Problem to solve | Every line below containing the word "body" should be found and copied.

**** Data excerpts ****

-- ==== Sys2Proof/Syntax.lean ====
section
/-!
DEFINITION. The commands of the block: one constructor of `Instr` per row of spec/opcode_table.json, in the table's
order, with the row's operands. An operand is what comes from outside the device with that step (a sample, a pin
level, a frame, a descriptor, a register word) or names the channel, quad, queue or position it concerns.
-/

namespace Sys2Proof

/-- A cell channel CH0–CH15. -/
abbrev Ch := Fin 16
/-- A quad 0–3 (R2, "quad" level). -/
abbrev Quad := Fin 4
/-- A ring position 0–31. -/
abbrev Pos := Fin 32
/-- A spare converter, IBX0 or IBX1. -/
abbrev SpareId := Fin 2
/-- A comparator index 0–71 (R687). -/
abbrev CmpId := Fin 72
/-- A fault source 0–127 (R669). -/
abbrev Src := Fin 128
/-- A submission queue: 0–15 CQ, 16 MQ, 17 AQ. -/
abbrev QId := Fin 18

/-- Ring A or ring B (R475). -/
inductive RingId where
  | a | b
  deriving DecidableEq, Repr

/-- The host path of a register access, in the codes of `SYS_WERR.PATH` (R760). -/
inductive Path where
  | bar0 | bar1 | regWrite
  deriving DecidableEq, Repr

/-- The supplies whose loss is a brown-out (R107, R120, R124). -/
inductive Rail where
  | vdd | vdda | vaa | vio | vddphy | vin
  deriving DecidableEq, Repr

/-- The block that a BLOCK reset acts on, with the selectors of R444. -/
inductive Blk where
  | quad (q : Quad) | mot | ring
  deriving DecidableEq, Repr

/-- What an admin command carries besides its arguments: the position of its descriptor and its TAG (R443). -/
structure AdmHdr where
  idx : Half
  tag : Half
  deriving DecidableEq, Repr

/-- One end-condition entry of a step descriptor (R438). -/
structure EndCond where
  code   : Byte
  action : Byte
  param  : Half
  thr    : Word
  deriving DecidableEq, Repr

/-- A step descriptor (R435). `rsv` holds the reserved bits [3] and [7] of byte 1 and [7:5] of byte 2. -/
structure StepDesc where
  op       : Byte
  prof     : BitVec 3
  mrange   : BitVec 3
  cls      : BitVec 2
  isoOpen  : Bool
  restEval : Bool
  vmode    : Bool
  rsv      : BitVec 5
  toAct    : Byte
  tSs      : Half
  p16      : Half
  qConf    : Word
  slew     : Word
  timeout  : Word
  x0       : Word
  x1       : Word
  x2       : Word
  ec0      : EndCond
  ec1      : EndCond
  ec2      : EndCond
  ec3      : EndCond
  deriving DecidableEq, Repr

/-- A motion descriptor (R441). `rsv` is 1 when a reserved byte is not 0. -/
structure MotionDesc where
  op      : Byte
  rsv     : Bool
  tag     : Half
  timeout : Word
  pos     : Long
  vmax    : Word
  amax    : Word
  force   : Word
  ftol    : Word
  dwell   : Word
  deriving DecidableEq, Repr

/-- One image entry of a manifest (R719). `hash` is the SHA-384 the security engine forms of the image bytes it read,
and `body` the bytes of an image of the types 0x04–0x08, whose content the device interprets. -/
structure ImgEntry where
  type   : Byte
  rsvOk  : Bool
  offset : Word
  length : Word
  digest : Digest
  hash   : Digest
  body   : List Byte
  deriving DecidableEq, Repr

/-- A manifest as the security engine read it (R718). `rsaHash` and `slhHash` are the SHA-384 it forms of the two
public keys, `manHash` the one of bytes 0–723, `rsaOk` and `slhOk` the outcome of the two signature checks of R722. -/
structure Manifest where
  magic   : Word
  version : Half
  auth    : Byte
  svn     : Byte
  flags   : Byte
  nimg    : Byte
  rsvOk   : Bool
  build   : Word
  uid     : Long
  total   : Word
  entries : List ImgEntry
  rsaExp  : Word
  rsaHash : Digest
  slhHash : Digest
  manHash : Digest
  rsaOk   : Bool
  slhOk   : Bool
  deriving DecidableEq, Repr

****
**** Data excerpts ****

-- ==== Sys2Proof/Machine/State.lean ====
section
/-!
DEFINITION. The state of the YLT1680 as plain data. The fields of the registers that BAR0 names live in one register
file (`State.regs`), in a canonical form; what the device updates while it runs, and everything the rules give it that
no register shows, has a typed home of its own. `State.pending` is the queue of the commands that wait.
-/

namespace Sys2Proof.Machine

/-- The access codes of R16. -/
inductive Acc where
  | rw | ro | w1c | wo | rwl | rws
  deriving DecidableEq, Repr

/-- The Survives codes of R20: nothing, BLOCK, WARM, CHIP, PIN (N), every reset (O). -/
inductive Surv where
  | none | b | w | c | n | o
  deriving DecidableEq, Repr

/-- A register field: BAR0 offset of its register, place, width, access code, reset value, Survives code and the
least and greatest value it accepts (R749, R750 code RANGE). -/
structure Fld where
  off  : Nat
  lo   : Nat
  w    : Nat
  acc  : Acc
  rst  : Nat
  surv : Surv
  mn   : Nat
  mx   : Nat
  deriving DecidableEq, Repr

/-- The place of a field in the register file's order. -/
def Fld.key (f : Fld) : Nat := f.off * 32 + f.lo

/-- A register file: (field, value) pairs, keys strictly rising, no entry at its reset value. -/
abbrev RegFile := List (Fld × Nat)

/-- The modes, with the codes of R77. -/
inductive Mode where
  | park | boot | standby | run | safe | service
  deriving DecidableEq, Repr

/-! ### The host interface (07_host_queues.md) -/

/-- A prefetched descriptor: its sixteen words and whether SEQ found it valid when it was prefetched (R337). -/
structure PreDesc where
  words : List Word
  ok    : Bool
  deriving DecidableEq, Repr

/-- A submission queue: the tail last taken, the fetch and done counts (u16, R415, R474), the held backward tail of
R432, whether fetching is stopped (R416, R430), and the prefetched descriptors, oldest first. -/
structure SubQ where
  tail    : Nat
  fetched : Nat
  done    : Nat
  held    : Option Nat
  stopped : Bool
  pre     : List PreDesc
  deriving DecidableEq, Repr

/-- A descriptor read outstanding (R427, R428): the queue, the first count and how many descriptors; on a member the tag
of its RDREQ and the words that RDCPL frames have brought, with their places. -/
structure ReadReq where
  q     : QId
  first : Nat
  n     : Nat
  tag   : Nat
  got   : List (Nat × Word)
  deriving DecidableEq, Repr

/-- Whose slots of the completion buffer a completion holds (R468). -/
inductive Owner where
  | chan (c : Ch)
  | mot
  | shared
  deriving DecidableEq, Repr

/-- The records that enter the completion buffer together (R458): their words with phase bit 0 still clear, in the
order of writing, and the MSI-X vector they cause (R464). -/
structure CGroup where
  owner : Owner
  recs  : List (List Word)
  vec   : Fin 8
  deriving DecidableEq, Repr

****

Result of the task |
and `body` the bytes of an image of the types 0x04–0x08, whose content the device interprets. -/
  body   : List Byte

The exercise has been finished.